Eat & Drink This Now! Whitestone Restaurant & Bar in Dana Point

Confit ducks: smoked pickled tomato, toasted coconut, shishito curry nage. Photo courtesy Whitestone Restaurant

As an ex-skateboarder from the early ’80s, I watched the scene ride through insane popularity and sudden stagnation. Two years after the kick-flip was invented in 1983, a guy named Tony Hawk pulled a 720, pushing the sport into a new era of artistic innovation. In the culinary world, it sort of feels as if we’re in a rut of menu micro-variation, in which the same old farm-to-table concept is mixed with the same old butter-salt-acid combination. . . . That is, until late last year, when talented chef/co-owner René Redzepi and chef David Zilber of the world-famous Noma in Copenhagen pulled a culinary 720 by writing the Noma Guide to Fermentation.

Feelin’ fruity with Perrin & Fils from France. Photo by Greg Nagel

I was reminded of this on a recent visit to Whitestone Restaurant & Bar in Dana Point when I heard executive chef Tony Celeste say, “We’re doing a lot of experimentation and exploring based off that book,” he said.

The Cruvinet. Photo courtesy Whitestone Restaurant.

Whitestone doesn’t ring as some sort of exploratory kitchen lab, with temperature-controlled areas filled with various jars of farmers’ market finds being transformed and preserved into different, wild flavor combinations. Instead, it resembles something of a blank slate, where unassuming guests may wander in for some standard South County coastal dining, then accidentally be dazzled with progressive cuisine.

Crispy forbidden rice, a must-try. Photo courtesy Whitestone Restaurant.

Crispy forbidden rice should be your Whitestone introductory dish, as it’s so much more than just a puck of black rice.

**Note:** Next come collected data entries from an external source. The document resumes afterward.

-- ==== Sys2Proof/Laws/State.lean ====
section
/-! SUPPORT. What each update of the state and of an agent leaves as it was: one lemma per field per update, and the
lookups after an update. -/

namespace Sys2Proof.Machine
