-- ==== Sys2Proof/Tests/Slice0.lean ====
section
/-! SUPPORT. Tests: an ill-formed term for every check of WellFormed, the manual's words, one step of each family, and a
state that meets the hypotheses of each statement. Expected values are the manual's or computed by hand from it. -/

namespace Sys2Proof.Tests
open Sys2Proof.Machine Sys2Proof.Spec
set_option Elab.async false

/-! Ill-formed terms: one for each check. -/

theorem test_illformed_uniform :
    (wellFormed (.scmp always 0 7 1 (.imm 0)) || wellFormed (.slea always 0 3 2 (.imm 0)) || wellFormed (.slea always 0 2 3 (.imm 0)) ||
     wellFormed (.slih always 3 0) || wellFormed (.qop always (.and 7 0 0)) || wellFormed (.qop always (.not 7 0)) ||
     wellFormed (.qop always (.set 7)) || wellFormed (.qop always (.froms 7 1)) || wellFormed (.qop always (.any 7 0)) ||
     wellFormed (.swr always .gangid 1)) = false := by decide +kernel
theorem test_illformed_control :
    (wellFormed (.call always 0 3) || wellFormed (.call always 0 0) || wellFormed (.ret always 5) || wellFormed (.ret always 0) ||
     wellFormed (.loop always 0 0) || wellFormed (.run 0 0 false) || wellFormed (.run 25 0 false)) = false := by decide +kernel
theorem test_illformed_flash :
    (wellFormed (.flash 5 0 0 0 0 0 0 0) || wellFormed (.flash 0 1 0 0 0 0 0 0) || wellFormed (.flash 1 1 2 0 0 0 0 0) ||
     wellFormed (.flash 2 1 2 3 0 0 0 0) || wellFormed (.flash 3 1 2 3 4 0 0 0) || wellFormed (.flash 0 0 0 0 0 0 17 0) ||
     wellFormed (.flash 0 0 0 0 0 123 3 0)) = false := by decide +kernel
theorem test_illformed_trailer :
    (wellFormed (.trail 5 0 0 0 0) || wellFormed (.trail 0 8 0 0 0) || wellFormed (.trail 1 6 0 0 0) || wellFormed (.trail 1 8 8 0 0) ||
     wellFormed (.trail 2 8 8 8 0) || wellFormed (.trail 3 8 8 8 8)) = false := by decide +kernel
theorem test_illformed_blocks :
    (wellFormed (.growB always 0) || wellFormed (.growB always 3) || wellFormed (.growT always 7 1) || wellFormed (.growT always 0 0) ||
     wellFormed (.shrink always 0)) = false := by decide +kernel
theorem test_illformed_vector :
    (wellFormed (.vcmp always false 0 7 (.v 1) (.v 2)) || wellFormed (.vcmpImm always false 0 7 (.v 1) 0) ||
     wellFormed (.fcmp always false 0 0 7 (.v 1) (.v 2)) || wellFormed (.vvote always false .any 7 0) ||
     wellFormed (.plop always false (.and 7 0 0)) || wellFormed (.plop always false (.not 7 0)) ||
     wellFormed (.plop always false (.set 7)) || wellFormed (.plop always false (.fromv 7 (.v 0)))) = false := by decide +kernel
theorem test_illformed_slots_and_matrix :
    (wellFormed (.sload always 0 2 1) || wellFormed (.sload always 1 3 1) || wellFormed (.mloadw always 1 3 1 none) ||
     wellFormed (.mloadw always 1 2 1 (some ⟨0, 4⟩)) || wellFormed (.mloadws always 1 0 3 1 none) ||
     wellFormed (.mloadws always 1 0 2 1 (some ⟨3, 4⟩)) || wellFormed (.mstream always 1 false false 3 1 none) ||
     wellFormed (.mstream always 1 false false 2 1 (some ⟨0, 4⟩)) || wellFormed (.mswap always (some ⟨3, 4⟩)) ||
     wellFormed (.mdrain always 1 0 false false 3 1 none) || wellFormed (.mdrain always 1 0 false false 2 1 (some ⟨0, 4⟩)) ||
     wellFormed (.mdrain always 0 1 false false 2 1 none)) = false := by decide +kernel
theorem test_illformed_memory :
    (wellFormed (.ld always false (.v 1) (.v 2) 3 0 31 none false) || wellFormed (.ld always false (.v 1) (.v 2) 2 4 31 none true) ||
     wellFormed (.ld always false (.v 1) (.v 2) 2 0 0 none false) || wellFormed (.ld always false (.v 1) (.v 2) 2 0 7 (some 1) false) ||
     wellFormed (.st always false (.v 1) (.v 2) 2 0 31 (some 6) false) || wellFormed (.ldc always false (.v 1) 3 0 none false) ||
     wellFormed (.stc always false (.v 1) 2 0 (some 6) false) || wellFormed (.ldl always false (.v 1) (.v 2) 3 31) ||
     wellFormed (.stl always false (.v 1) (.v 2) 2 0) || wellFormed (.sld always false 1 2 3 0 31 none false) ||
     wellFormed (.sst always false 1 2 2 4 31 none true) || wellFormed (.pref always false (.v 1) 3 0 31) ||
     wellFormed (.evict always false (.v 1) 2 0)) = false := by decide +kernel
theorem test_illformed_ordering :
    (wellFormed (.fence always false false 1) || wellFormed (.fence always true false 6) || wellFormed (.tbar always 0) ||
     wellFormed (.tbar always 6) || wellFormed (.rdv always 0) || wellFormed (.boarr always 1 2 3 4 6) ||
     wellFormed (.bowait always 1 2 6) || wellFormed (.botest always 1 2 3 6)) = false := by decide +kernel
theorem test_illformed_atomics :
    (wellFormed (.atom always false 12 .a32 1 (.v 2) 2 0 ⟨false, false, 0⟩ false) ||
     wellFormed (.atom always false 8 .a16 1 (.v 2) 2 0 ⟨false, false, 0⟩ false) ||
     wellFormed (.atom always false 0 .a64 1 (.v 2) 2 0 ⟨false, false, 0⟩ false) ||
     wellFormed (.atom always false 0 .a32 1 (.v 2) 3 0 ⟨false, false, 0⟩ false) ||
     wellFormed (.atom always false 0 .a32 1 (.v 2) 2 4 ⟨false, false, 0⟩ true) ||
     wellFormed (.atom always false 0 .a32 1 (.v 2) 2 0 ⟨false, false, 1⟩ false) ||
     wellFormed (.atomn always false 0 .a64 (.v 1) (.v 2) 2 0 none false) || wellFormed (.atomn always false 0 .a32 (.v 1) (.v 2) 2 0 (some 6) false) ||
     wellFormed (.acas always false .a16 1 (.v 2) 2 0 ⟨false, false, 0⟩ false) ||
     wellFormed (.acas always false .a64 1 (.v 2) 2 0 ⟨false, false, 0⟩ false)) = false := by decide +kernel
theorem test_illformed_engine :
    (wellFormed (.xcopy always 1 0 ⟨false, false, 1⟩ .none) || wellFormed (.xcopy always 1 0 ⟨false, false, 0⟩ (.arrive 2)) ||
     wellFormed (.xcopy always 1 0 ⟨false, true, 6⟩ .none) || wellFormed (.xcopy always 1 0 ⟨false, false, 1⟩ (.notify 3)) ||
     wellFormed (.xwait always 1 6) || wellFormed (.xtest always 1 2 6) || wellFormed (.xfill always 3 1 1 ⟨false, false, 0⟩ none) ||
     wellFormed (.xclone always 3 2 1 ⟨false, false, 0⟩ none) || wellFormed (.xclone always 2 3 1 ⟨false, false, 0⟩ none) ||
     wellFormed (.xpurge always 3 1 1 0) || wellFormed (.xpurge always 2 1 1 6)) = false := by decide +kernel
theorem test_illformed_channels :
    (wellFormed (.chsend always 3 1 1 1 none) || wellFormed (.chsend always 2 1 1 1 (some 6)) || wellFormed (.chrecv always 3 1 1 1 none) ||
     wellFormed (.chgrantWrite always 1 1 3 1) || wellFormed (.chgrantRevoke always 1 1 3 1) || wellFormed (.chgrantBind always 1 1 3 1) ||
     wellFormed (.collr always 1 1 1 ⟨false, false, 0⟩ true) || wellFormed (.collg always 1 1 1 ⟨false, false, 1⟩ false) ||
     wellFormed (.collb always 1 1 1 ⟨true, false, 6⟩ false) || wellFormed (.collq always 1 1 (some 6))) = false := by decide +kernel
theorem test_illformed_launch :
    (wellFormed (.launch always 1 2 3) || wellFormed (.ctxsave always 3 2) || wellFormed (.ctxload always 3 2)) = false := by decide +kernel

The combination of yuzu kosho, lime and cilantro makes for an ultra-satisfying snack that’s packed with complexity and a tangy crunch. The earthiness of the rice is balanced by the fermented Japanese paste of chiles and yuzu peel that’s made in-house and dished to order. The restaurant’s Asian influence isn’t something I was expecting, though it’s woven and layered into dishes such as this one.

Unexpected esquites! Photo by Greg Nagel

Even the Niman Ranch Angus Ribeye uses garum instead of salt, which basically tastes like the fermented juice of a thousand brisket drippings at a Texas barbecue. One drop on the tongue can spark an immediate, primal urge to eat meat that’s been sizzling over open flames. I want to put some garum in a atomizer/mister and use it as a condiment on all of my food, as well as an old-fashioned cocktail.

Whitestone is so new that the cocktail list is being reinvented to catch up to the kitchen’s level, but that shouldn’t stop you from asking the resident sommelier for suggestions from the well-rounded Cruvinet wine-dispensing system or cellar. To keep things interesting, I went with a Côtes-du-Rhône Villages rouge. The French red is on the bold side with a modererate acidity—perfect if you’re a fan of drier wines.  

Did it create culinary kick-flips? Baby, it’s like landing a Tony Hawk 900.